Each HTTP GET request would retrieve 25 posts (1st request likely retrieve more than 25 posts, if the subreddit contains at least 1 stickied post). We aim to retrieve 500 posts per subreddit:

In [11]:
# Run with is_live_data_collection=True only for live data collection. 
#
# For demo purpose, set is_live_data_collection=False to scrape only 50 posts for proof-of-concept.
#
is_live_data_collection = False

if is_live_data_collection:
    target_number_of_post = 500
else:
    target_number_of_post = 50

post_count_per_request = 25

iteration_count = int(target_number_of_post / post_count_per_request)
iteration_count

2

### Define web scraping function for 1 subreddit:

In [12]:
def collect_reddit_posts(url, iter_count, after_value=None):
    posts = []
    after = after_value

    for index in range(iter_count):
        if after == None:
            current_url = url
        else:
            current_url = url + '?after=' + after
        print(current_url)
        req = requests.get(current_url, headers={'User-agent': user_agent})
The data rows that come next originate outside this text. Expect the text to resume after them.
/-- Settles O25: the words are read back by halves, and they are constant because they depend on the configuration alone, which no
step writes. -/
theorem configurationReadback : Obligations.ConfigurationReadback := by
  refine ⟨fun s => ?readback, fun s hs => ?default, fun a ha => ⟨fun s t h => ?constant, fun s h d rest => step_write_refused⟩⟩
  case readback =>
    rw [s.memRead_cfgUnit, s.memRead_cfgSync, s.memRead_cfgZero, s.memRead_cfgOne]
    exact ⟨Table.unitWord_unit _, Table.unitWord_reserved _, symbolWord_high _, symbolWord_low _, symbolWord_high _,
      symbolWord_low _, symbolWord_high _, symbolWord_low _⟩
  case default =>
    rw [s.memRead_cfgUnit, s.memRead_cfgSync, s.memRead_cfgZero, s.memRead_cfgOne, hs]
    exact configurationWords_default
  case constant => exact State.memRead_eq_of_cfg_eq ha (step_cfg h)

end StateRegisters
end

section
/-! SUPPORT and THEOREM. The read space (spec/20_memory.md R47): which word stands at each word index, that a read changes nothing
but the log of reads, and the statement about the map. -/

namespace Sys2Proof.Machine

/-! ### The word index -/

/-- `addr[11:2]` is the byte address divided by 4. -/
theorem readWordIndex_eq (addr : ReadAddr) : readWordIndex addr = addr.toNat / 4 := by
  have hlt : addr.toNat < 2 ^ 12 := addr.isLt
  simp only [readWordIndex, BitVec.extractLsb'_toNat, Nat.shiftRight_eq_div_pow]
  omega

/-- The train's word indices are 64 to 128 (R46). -/
theorem isTrainWord_iff (w : Nat) : isTrainWord w = true ↔ 64 ≤ w ∧ w ≤ 128 := by
  simp [isTrainWord]

/-- A read depends on the word index alone: `addr[1:0]` is ignored (R51). -/
theorem State.memRead_congr (s : State) {a b : ReadAddr} (h : a.toNat / 4 = b.toNat / 4) : s.memRead a = s.memRead b := by
  simp only [State.memRead, readWordIndex_eq, h]

/-! ### The words beyond the registers: the train and the unmapped ranges -/

/-- From word index 6 on a read gives a train entry or 0. -/
theorem State.memRead_beyond_registers (s : State) {addr : ReadAddr} (h : 6 ≤ addr.toNat / 4) :
    s.memRead addr = bif isTrainWord (addr.toNat / 4) then s.trainValue (addr.toNat / 4 - 64) else 0#32 := by
  have hne : ∀ k, k < 6 → addr.toNat / 4 ≠ k := fun k hk => by omega
  simp [State.memRead, readWordIndex_eq, hne]

/-- TRAIN[i] stands at word index `64 + i`. -/
theorem State.memRead_train (s : State) {addr : ReadAddr} {i : Nat} (h : addr.toNat / 4 = 64 + i) (hi : i ≤ 64) :
    s.memRead addr = s.trainValue i := by
  have htrain : isTrainWord (64 + i) = true := (isTrainWord_iff _).mpr (by omega)
  rw [s.memRead_beyond_registers (by omega), h, htrain, Nat.add_sub_cancel_left, cond_true]

/-- Between the registers and the train, and above the train, a read gives 0. -/
theorem State.memRead_unmapped (s : State) {addr : ReadAddr}
    (h : (6 ≤ addr.toNat / 4 ∧ addr.toNat / 4 < 64) ∨ 128 < addr.toNat / 4) : s.memRead addr = 0#32 := by
  have htrain : isTrainWord (addr.toNat / 4) = false := by
    rw [Bool.eq_false_iff, Ne, isTrainWord_iff]
    omega
  rw [s.memRead_beyond_registers (by omega), htrain, cond_false]

/-- An unwritten entry reads as any value: the environment that holds `v` as its next word gives it. -/
theorem State.exists_trainValue_eq (s : State) {i : Nat} (v : Datum) (h : s.train.entry? i = none) :
    ∃ e, ({ s with env := e } : State).trainValue i = v :=
  ⟨{ s.env with words := [v] }, by simp [State.trainValue, State.wordDraw, h]⟩

/-! ### The configuration words as concatenations -/

/-- A symbol word is its LOW count above its HIGH count. -/
theorem symbolWord_eq_append (y : Symbol) : symbolWord y = y.low ++ y.high := by
  rw [symbolWord, BitVec.append_def, BitVec.shiftLeftZeroExtend_eq, BitVec.setWidth'_eq]

/-! ### The READ transaction (spec/42_system.md R99) -/

/-- A read leaves the requester being served as it was. -/
@[simp] theorem State.memReadTaken_serving (s : State) (addr : ReadAddr) :
    (s.memReadTaken addr).env.serving = s.env.serving := by
  unfold State.memReadTaken
  cases isTrainWord (readWordIndex addr) with
  | false => rfl
  | true => cases hentry : (s.train.entry? (readWordIndex addr - 64)).isNone <;> simp [hentry]

/-- READ logs the word of the state in which it takes place, and changes nothing else of the block. -/
theorem exec_read (s : State) (addr : ReadAddr) :
    ∃ t, exec (.read addr) s = .next t ∧ t.reads = s.reads ++ [⟨s.env.serving, addr, s.memRead addr⟩] ∧
      t.requesters = s.requesters ∧ t.err = s.err ∧ SameSession s t ∧ SameTeardown s t ∧ SameLine s t ∧
      SameTrain s t ∧ SameBase s t := by
  refine ⟨(s.memReadTaken addr).logRead addr (s.memRead addr), rfl, by simp, by simp, by simp, ?session, ?teardown, ?line,
    ?train, ?base⟩
  all_goals constructor <;> simp

end Sys2Proof.Machine

section ReadSpace

open Sys2Proof Sys2Proof.Machine

/-- Settles O21: a register's word is the one read at its own address, and from word index 6 on the train and the unmapped ranges
divide the space. -/
theorem readSpaceFollowsTheMap : Obligations.ReadSpaceFollowsTheMap := by
  intro s addr
  refine ⟨fun h => ?status, fun h => ?frames, fun h => ?unit, fun h => ?sync, fun h => ?zero, fun h => ?one,
    fun i v h hi hv => ?written, fun i v h hi hv => ?unwritten, s.memRead_unmapped, exec_read s addr⟩
  case status => exact (s.memRead_congr h).trans s.memRead_status
  case frames => exact (s.memRead_congr h).trans s.memRead_frames
  case unit => exact (s.memRead_congr h).trans s.memRead_cfgUnit
  case sync => exact ((s.memRead_congr h).trans s.memRead_cfgSync).trans (symbolWord_eq_append _)
  case zero => exact ((s.memRead_congr h).trans s.memRead_cfgZero).trans (symbolWord_eq_append _)
  case one => exact ((s.memRead_congr h).trans s.memRead_cfgOne).trans (symbolWord_eq_append _)
  case written => exact (s.memRead_train h hi).trans (s.trainValue_written i v hv).1
  case unwritten =>
    obtain ⟨e, he⟩ := s.exists_trainValue_eq v hv
    exact ⟨e, (State.memRead_train _ h hi).trans he⟩

end ReadSpace
end

section
/-! SUPPORT and THEOREMS. The decoder of command words (spec/30_encoding.md R59 to R66): which words match a row of the opcode map,
what each row decodes to, which words are invalid, and the statements about the map, its examples and invalid commands. -/

namespace Sys2Proof

/-! ### The rows of the opcode map (R62) -/

/-- The mask keeps the opcode and the reserved bits, each in its place, and clears the other fields. -/
theorem and_rowMask (c : CmdWord) :
    c &&& rowMask = (rsv1Field c).setWidth 64 <<< 14 ||| (rsv0Field c).setWidth 64 <<< 4 ||| (opField c).setWidth 64 := by
  unfold rowMask rsv1Field rsv0Field opField
  ext i hi
  interval_cases i <;> simp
        if req.status_code != 200:
            print('[collect_reddit_posts] Status error: {} {}', req.status_code, req.reason)
            break
        else:
            print('[collect_reddit_posts] Iteration #{}, HTTP response: {} {}'.format(index, req.status_code, req.reason))
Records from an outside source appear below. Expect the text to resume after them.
-- ==== Sys2Proof/Machine/Step.lean ====
section
/-! DEFINITION. The machine's step: one instruction or one interrupt service (40_sequencer.md R94), after what the
host does first. -/

namespace Sys2Proof.Machine

/-- One step. -/
def step (s : State) : Host.Outcome State Fault Refusal := withInputs stepAt s

/-- The state whose next step fetches and runs the instruction of a table word (log 22). -/
def State.withFetchWord (s : State) (nbits w : Nat) : State := placeFetchWord s nbits w

end Sys2Proof.Machine
end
        request_dict = req.json()
        subreddit_posts = [node['data'] for node in request_dict['data']['children']]
        posts.extend(subreddit_posts)
        after = request_dict['data']['after']
        
        sleep_duration = random.randint(10, 60) # set delay of random no. of seconds
        print('[collect_reddit_posts] Extracted {} post(s), now sleeping for {}s'.format(len(subreddit_posts), sleep_duration))
        time.sleep(sleep_duration) # execute delay before next iteration
        
    return posts, after

### Define aggregation function to collectively scrap and save data from multiple subreddits:

In [13]:
def aggregate_reddit_posts(url_list, filename_list, iter_count, after_list):
    print('url list: {}'.format(url_list))
    print('filename list: {}'.format(filename_list))
    print('iter_count: {}'.format(iter_count))
    for item in zip(url_list, filename_list, after_list):
        print('[aggregate_reddit_posts] Scraping post for [{}]'.format(item[0]))
        posts, after = collect_reddit_posts(
                                        item[0], 
                                        iter_count, 
                                        item[2])
        print('[aggregate_reddit_posts] Saving posts to csv file: {}_[{}].csv'.format(item[1], after))
        pd.DataFrame(posts).to_csv('../data/{}_[{}].csv'.format(item[1], after))

## Perform web scraping and saving of data from the 2 subreddits

In [14]:
after_list = [None, None]

In [15]:
subreddit_url_list

['https://www.reddit.com/r/homeassistant.json',
 'https://www.reddit.com/r/homeautomation.json']

In [16]:
aggregate_reddit_posts(subreddit_url_list, subreddit_title_list, iteration_count, after_list)

url list: ['https://www.reddit.com/r/homeassistant.json', 'https://www.reddit.com/r/homeautomation.json']
filename list: ['home_assistant', 'home_automation']
iter_count: 2
[aggregate_reddit_posts] Scraping post for [https://www.reddit.com/r/homeassistant.json]
https://www.reddit.com/r/homeassistant.json
[collect_reddit_posts] Iteration #0, HTTP response: 200 OK
[collect_reddit_posts] Extracted 26 post(s), now sleeping for 34s
https://www.reddit.com/r/homeassistant.json?after=t3_k7k3m4
[collect_reddit_posts] Iteration #1, HTTP response: 200 OK
[collect_reddit_posts] Extracted 25 post(s), now sleeping for 24s
[aggregate_reddit_posts] Saving posts to csv file: home_assistant_[t3_k796m5].csv
[aggregate_reddit_posts] Scraping post for [https://www.reddit.com/r/homeautomation.json]
https://www.reddit.com/r/homeautomation.json
[collect_reddit_posts] Iteration #0, HTTP response: 200 OK
[collect_reddit_posts] Extracted 25 post(s), now sleeping for 40s
https://www.reddit.com/r/homeautomation.js

Subreddit data in the saved CSV files can be used for cleaning and analysis in the next notebook.